===== PROVIDED DATA
-- ==== Sys2Proof/Certificates/Slice0/Obligations.lean ====
section
/-! DEFINITION. The statements for the provers, in the order of OBLIGATIONS.json. -/

open Sys2Proof Sys2Proof.Machine

/-! ### The encoding -/

/-- R62 (with R61 and R63 for the fields): the command by the range its word lies in, with `d` the word's low byte. -/
def Obligations.WordRangeSelectsCommand : Prop :=
  ∀ w : Word,
    (w.toNat ≤ 0x0FF → decode w = .nop) ∧
    (0x100 ≤ w.toNat ∧ w.toNat ≤ 0x1FF → decode w = .init (BitVec.ofNat 8 (w.toNat - 0x100))) ∧
    (0x200 ≤ w.toNat ∧ w.toNat ≤ 0x2FF → decode w = .update (BitVec.ofNat 8 (w.toNat - 0x200))) ∧
    (0x300 ≤ w.toNat → decode w = .check (BitVec.ofNat 8 (w.toNat - 0x300))) ∧
    (opcodeTable.map fun r => (r.mnemonic, r.mask, r.pattern)) =
      [("NOP", 0x300, 0x000), ("INIT", 0x300, 0x100), ("UPDATE", 0x300, 0x200), ("CHECK", 0x300, 0x300)]

/-- R65: every word lies in exactly one row of the opcode table, and decodes to that row's command. -/
def Obligations.EveryWordIsOfExactlyOneRow : Prop :=
  ∀ w : Word, (opcodeTable.filter fun r => r.covers w).map OpcodeRow.mnemonic = [(decode w).mnemonic]

/-- R61, R63: a word is `{op, d}`, as a number `op * 256 + d`, with `d` in `cmd[7:0]` as it stands and `op` in `cmd[9:8]`;
the operand of the decoded command is `d`. -/
def Obligations.WordIsOperationAndByte : Prop :=
  ∀ w : Word,
    w.toNat = (opField w).toNat * 256 + (dField w).toNat ∧
    (∀ k, k < 2 → (opField w).getLsbD k = w.getLsbD (8 + k)) ∧
    (∀ k, k < 8 → (dField w).getLsbD k = w.getLsbD k) ∧
    (decode w = .nop ∨ decode w = .init (dField w) ∨ decode w = .update (dField w) ∨ decode w = .check (dField w))

/-- R64: all 256 words under `op` = 0b00 are the one NOP, and 0x000 is the word NOP is written as. -/
def Obligations.NopIgnoresItsByte : Prop :=
  (∀ d : Byte, decode (0b00#2 ++ d) = .nop) ∧ encode .nop = 0x000

/-- Decoding an encoded command gives it back, through the host's view of the decoder too. -/
def Obligations.DecodeOfEncodeIsTheCommand : Prop :=
  ∀ i : Instr, i.wf = true →
    decode (encode i) = i ∧ decodeTableWord 16 (encode i).toNat = some i

/-- Encoding a decoded word gives it back, but for a NOP word, which gives the canonical NOP (R64). -/
def Obligations.EncodeOfDecodeIsTheWord : Prop :=
  ∀ w : Word,
    (opField w ≠ 0b00 → encode (decode w) = w) ∧ (opField w = 0b00 → encode (decode w) = 0x000)

/-- Numbers that need more than 10 bits are no command words, and are refused by name; all others decode (R61, R65). -/
def Obligations.OnlyTenBitNumbersDecode : Prop :=
  ∀ n : Nat,
    (n < 1024 → decodeNumber n = .ok (decode (BitVec.ofNat 10 n))) ∧
    (1024 ≤ n → decodeNumber n = .error .notACommandWord)

/-- A few words written out from R62: `INIT 0x00`, `UPDATE 0x28`, `CHECK 0x39` and a NOP with a nonzero byte. -/
def Obligations.WrittenOutWordsDecode : Prop :=
  decode 0b0100000000 = .init 0x00 ∧ decode 0b1000101000 = .update 0x28 ∧
    decode 0b1100111001 = .check 0x39 ∧ decode 0b0010100101 = .nop

/-- R69 to R73: the words that each pseudo-command expands to. -/
def Obligations.PseudoCommandsExpandToTheirWords : Prop :=
  Pseudo.clear.expand.map encode = [0x100] ∧
  (∀ (seed : Byte) (bytes : List Byte),
    (Pseudo.block seed bytes).expand.map encode =
      (0x100 ||| seed.setWidth 10) :: bytes.map (fun b => 0x200 ||| b.setWidth 10)) ∧
  (∀ r0 r1 r2 r3 r4 r5 r6 r7 : Byte,
    (Pseudo.vrom [r0, r1, r2, r3, r4, r5, r6] r7).expand.map encode =
      [0x100, 0x200 ||| r0.setWidth 10, 0x200 ||| r1.setWidth 10, 0x200 ||| r2.setWidth 10, 0x200 ||| r3.setWidth 10,
        0x200 ||| r4.setWidth 10, 0x200 ||| r5.setWidth 10, 0x200 ||| r6.setWidth 10, 0x300 ||| r7.setWidth 10]) ∧
  (∀ s0 s1 s2 s3 s4 s5 s6 s7 s8 : Byte,
    (Pseudo.vsp [s0, s1, s2, s3, s4, s5, s6, s7] s8).expand.map encode =
      [0x100, 0x200 ||| s0.setWidth 10, 0x200 ||| s1.setWidth 10, 0x200 ||| s2.setWidth 10, 0x200 ||| s3.setWidth 10,
        0x200 ||| s4.setWidth 10, 0x200 ||| s5.setWidth 10, 0x200 ||| s6.setWidth 10, 0x200 ||| s7.setWidth 10,
        0x300 ||| s8.setWidth 10]) ∧
  (∀ bytes : List Byte,
    (Pseudo.vrt bytes).expand.map encode =
      0x100 :: bytes.map (fun b => 0x200 ||| b.setWidth 10) ++ [0x300])

/-! ### The lookup table -/

/-- R41: the table has 256 entries, and entry `i` is `step8(i)`. -/
def Obligations.TableEntriesAreEightRounds : Prop :=
  crcTable.length = 256 ∧ ∀ i : Byte, T i = step8 i

/-- R44: the table maps 0x00 to 0x00, is a bijection, and is linear over GF(2). -/
def Obligations.TableIsALinearBijection : Prop :=
  T 0x00 = 0x00 ∧
  (∀ x y : Byte, T x = T y → x = y) ∧
  (∀ z : Byte, ∃ x : Byte, T x = z) ∧
  (∀ x y : Byte, T (x ^^^ y) = T x ^^^ T y)

/-- R7, R42: the LSB-first rounds with 0x8C are the bit reversal of the MSB-first rounds with x^8+x^5+x^4+1's own bits, 5, 4 and 0. -/
def Obligations.ReflectedStepMirrorsThePolynomial : Prop :=
  (∀ k, k < 8 → Config.polyNorm.getLsbD k = decide (k = 5 ∨ k = 4 ∨ k = 0)) ∧
  (∀ k, k < 8 → Config.polyRefl.getLsbD k = Config.polyNorm.getLsbD (7 - k)) ∧
  (∀ c : Byte, step8 c.reverse = (normalRounds 8 c).reverse)

/-! ### The four commands -/

/-- R81: a NOP word with any `d` runs NOP, which changes no register; the command index advances (R25). -/
def Obligations.NopKeepsAllRegisters : Prop :=
  ∀ (d : Byte) (s : State),
    decode (0b00#2 ++ d) = .nop ∧ exec .nop s = .next { s with pc := s.pc + 1 }

/-- R82: INIT loads its byte into `acc` and drops the verdict; the command index advances (R25), and nothing else changes. -/
def Obligations.InitLoadsTheSeed : Prop :=
  ∀ (d : Byte) (s : State),
    decode (0b01#2 ++ d) = .init d ∧
    exec (.init d) s = .next { s with acc := d, vld := false, ok := false, pc := s.pc + 1 }

/-- R83: UPDATE writes `T[acc ^ d]` to `acc` and drops the verdict; the command index advances (R25), and nothing else changes. -/
def Obligations.UpdateWritesTheTableEntry : Prop :=
  ∀ (d : Byte) (s : State),
    decode (0b10#2 ++ d) = .update d ∧
    exec (.update d) s = .next { s with acc := T (s.acc ^^^ d), vld := false, ok := false, pc := s.pc + 1 }

/-- R84: CHECK sets `vld` and writes whether `acc` equals its byte to `ok`; the command index advances (R25), and nothing else,
`acc` included, changes. -/
def Obligations.CheckRecordsTheVerdict : Prop :=
  ∀ (d : Byte) (s : State),
    decode (0b11#2 ++ d) = .check d ∧
    exec (.check d) s = .next { s with vld := true, ok := decide (s.acc = d), pc := s.pc + 1 }

/-- R85: UPDATE is the eight LSB-first rounds over `acc ^ d`, for every accumulator and byte. -/
def Obligations.UpdateIsBitSerial : Prop :=
  ∀ (acc d : Byte) (s : State), s.acc = acc →
    T (acc ^^^ d) = step8 (acc ^^^ d) ∧
    exec (.update d) s = .next { s with acc := step8 (acc ^^^ d), vld := false, ok := false, pc := s.pc + 1 }

/-- R124: a mismatch is a data result. CHECK completes with (`vld`, `ok`) = (1, 0), read as CrcError, `acc` as before, and any
command completes after it. -/
def Obligations.MismatchIsADataResult : Prop :=
  ∀ (d : Byte) (s : State), s.acc ≠ d →
    ∃ t, exec (.check d) s = .next t ∧ t.vld = true ∧ t.ok = false ∧ t.reading = .crcError ∧ t.acc = s.acc ∧
      ∀ i, ∃ u, exec i t = .next u

/-! ### Edges: reset, idle, commands, and what is refused -/

/-- As 10_state.md section 4 and 70_reset_and_hazards.md section 1 say of the registers: an edge with `rst` = 1 gives `acc` = 0x00, `vld` = 0, `ok` = 0, whatever the block held and whatever command is
presented; the command index is unchanged, and a second such edge leaves the same state. That the edge also sets `launched`, no
register of the block, is the model's (DEDUCED, log entry 1). -/
def Obligations.ResetEdgeGivesTheResetState : Prop :=
  ∀ (s : State) (v v' : Bool) (w w' : Word) (rest : List Event),
    step (s.withPending (Sample.drivenBy ⟨true, v, w⟩ s.requester :: rest)) =
      .next { s with acc := 0x00, vld := false, ok := false, launched := true, pending := rest } ∧
    run 2 (s.withPending (Sample.drivenBy ⟨true, v, w⟩ s.requester :: Sample.drivenBy ⟨true, v', w'⟩ s.requester :: rest)) =
      .next { s with acc := 0x00, vld := false, ok := false, launched := true, pending := rest }

/-- The state right after reset: the registers of R29, the command index at its start (R25). The fields `launched`,
`requester`, `pending` and `powerUps` are the model's own (log entries 1, 2, 3). -/
def Obligations.ResetStateHoldsItsValues : Prop :=
  State.reset.acc = 0x00 ∧ State.reset.vld = false ∧ State.reset.ok = false ∧ State.reset.pc = 0 ∧
    State.reset.outputs = ⟨0x00, false, false⟩ ∧ VerdictInv State.reset

/-- A step at an edge that presents a word is `exec` of the decoded command, with the edge taken off the schedule. -/
def Obligations.StepRunsTheDecodedCommand : Prop :=
  ∀ (s : State) (w : Word) (rest : List Event), s.launched = true →
    step (s.withPending ((presenting w).drivenBy s.requester :: rest)) = exec (decode w) (s.withPending rest)

/-- R66: at an edge with `cmd_valid` = 0 the word is not decoded and no state changes, the command index neither; the effect on
the registers is a NOP's. -/
def Obligations.IdleEdgeChangesNothing : Prop :=
  ∀ (s : State) (w : Word) (rest : List Event), s.launched = true →
    step (s.withPending (Sample.drivenBy ⟨false, false, w⟩ s.requester :: rest)) = .next (s.withPending rest) ∧
    exec .nop (s.withPending rest) = .next { s.withPending rest with pc := s.pc + 1 }

/-- The cycle function of 40_crc_commands.md section 5, with `op` and `d` taken from the word as a number; and where an edge is
refused, an input is undefined, or the block has not been reset, or a second requester drives it. The field `launched` is the
model's (DEDUCED, log entry 1); R86 names the first two refusals only, and the third is 60_exceptions.md section 3's in the
model's form (DESIGN CHOICE, log entry 3). -/
def Obligations.EdgeIsTheCycleFunction : Prop :=
  (∀ (s : State) (p : Sample) (rest : List Event), p.rst = true ∨ s.launched = true →
    ∃ t, step (s.withPending (p.drivenBy s.requester :: rest)) = .next t ∧
      (t.acc, t.vld, t.ok) =
        (if p.rst = true then (0x00, false, false)
        else if p.cmdValid = false then (s.acc, s.vld, s.ok)
        else if p.cmd.toNat / 256 = 0 then (s.acc, s.vld, s.ok)
        else if p.cmd.toNat / 256 = 1 then (BitVec.ofNat 8 (p.cmd.toNat % 256), false, false)
        else if p.cmd.toNat / 256 = 2 then (T (s.acc ^^^ BitVec.ofNat 8 (p.cmd.toNat % 256)), false, false)
        else (s.acc, true, decide (s.acc = BitVec.ofNat 8 (p.cmd.toNat % 256)))) ∧
      t.outputs = ⟨t.acc, t.vld, t.ok⟩ ∧
      t.pc = s.pc + (if p.rst = false ∧ p.cmdValid = true then 1 else 0) ∧
      t.launched = true ∧ t.requester = s.requester ∧ t.pending = rest ∧ t.powerUps = s.powerUps) ∧
  (∀ (s : State) (i : Inputs) (rest : List Event) (r : Refusal),
    step (s.withPending (.edge i :: rest)) = .refused r →
      (i.rst = none ∨ i.cmdValid = none ∨ i.cmd = none) ∨
      (s.launched = false ∧ i.rst = some false) ∨
      i.driver ≠ s.requester)

/-- The two conditions outside the contract (60_exceptions.md section 1; what marks a block not reset since power-up: log entry 1).
From such a block, every run that begins with a defined edge of its requester without reset is refused as `unreset`; and every run
that begins with an edge at which a port is undefined is refused as `undefinedInput`, also where the block is unreset or another
requester drives the edge: that this refusal comes first is the model's choice (DESIGN CHOICE, log entry 6), since the spec does
not order the refusals. -/
def Obligations.RunsOutsideTheContractAreRefused : Prop :=
  (∀ (s : State) (p : Sample) (rest : List Event) (k : Nat), s.launched = false → p.rst = false →
    run (k + 1) (s.withPending (p.drivenBy s.requester :: rest)) = .refused .unreset) ∧
  (∀ (s : State) (i : Inputs) (rest : List Event) (k : Nat), i.rst = none ∨ i.cmdValid = none ∨ i.cmd = none →
    run (k + 1) (s.withPending (.edge i :: rest)) = .refused .undefinedInput)

/-- A defined edge that another requester drives is refused, whatever it presents (R131; the model's form: log entry 3), also where
the block is unreset: that this refusal comes before `unreset` is the model's choice (DESIGN CHOICE, log entry 6). -/
def Obligations.SecondRequesterIsRefused : Prop :=
  ∀ (s : State) (p : Sample) (other : Nat) (rest : List Event), other ≠ s.requester →
    step (s.withPending (p.drivenBy other :: rest)) = .refused .secondRequester

/-- R133 as the model takes it (log entries 2 and 4): without a rising edge the state holds; after a power-up the registers hold
free values, nothing else of the run has changed, and the block goes on only by a reset edge. -/
def Obligations.PowerUpNeedsAReset : Prop :=
  ∀ (s : State) (rest : List Event),
    step (s.withPending []) = .next (s.withPending []) ∧
    ∃ t, step (s.withPending (.powerCycle :: rest)) = .next t ∧
      t.launched = false ∧ t.pc = s.pc ∧ t.requester = s.requester ∧ t.pending = rest ∧
      ∀ (p : Sample) (after : List Event),
        (p.rst = false → step (t.withPending (p.drivenBy t.requester :: after)) = .refused .unreset) ∧
        (p.rst = true → step (t.withPending (p.drivenBy t.requester :: after)) =
          .next { t with acc := 0x00, vld := false, ok := false, launched := true, pending := after })

/-- The host's placed word is the very next command, on a launched block (log entry 5). -/
def Obligations.PlacedWordRunsNext : Prop :=
  ∀ (s : State) (w : Word),
    step (s.withFetchWord 16 w.toNat) = exec (decode w) { s with launched := true }

/-! ### Invariants and whole-machine rules -/

/-- R33: in a launched block, `ok` = 1 implies `vld` = 1: so it is right after reset, and every step keeps it. (Before a reset the
flags are unspecified, R30, log entry 2.) -/
def Obligations.StepKeepsPassOnlyWithVerdict : Prop :=
  VerdictInv State.reset ∧ ∀ s t : State, VerdictInv s → step s = .next t → VerdictInv t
==========
EXERCISE GOAL:
Throughout the data above, report every line that contains the string "which".

EXERCISE OUTPUT:
/-- Encoding a decoded word gives it back, but for a NOP word, which gives the canonical NOP (R64). -/
/-- R81: a NOP word with any `d` runs NOP, which changes no register; the command index advances (R25). -/
that begins with an edge at which a port is undefined is refused as `undefinedInput`, also where the block is unreset or another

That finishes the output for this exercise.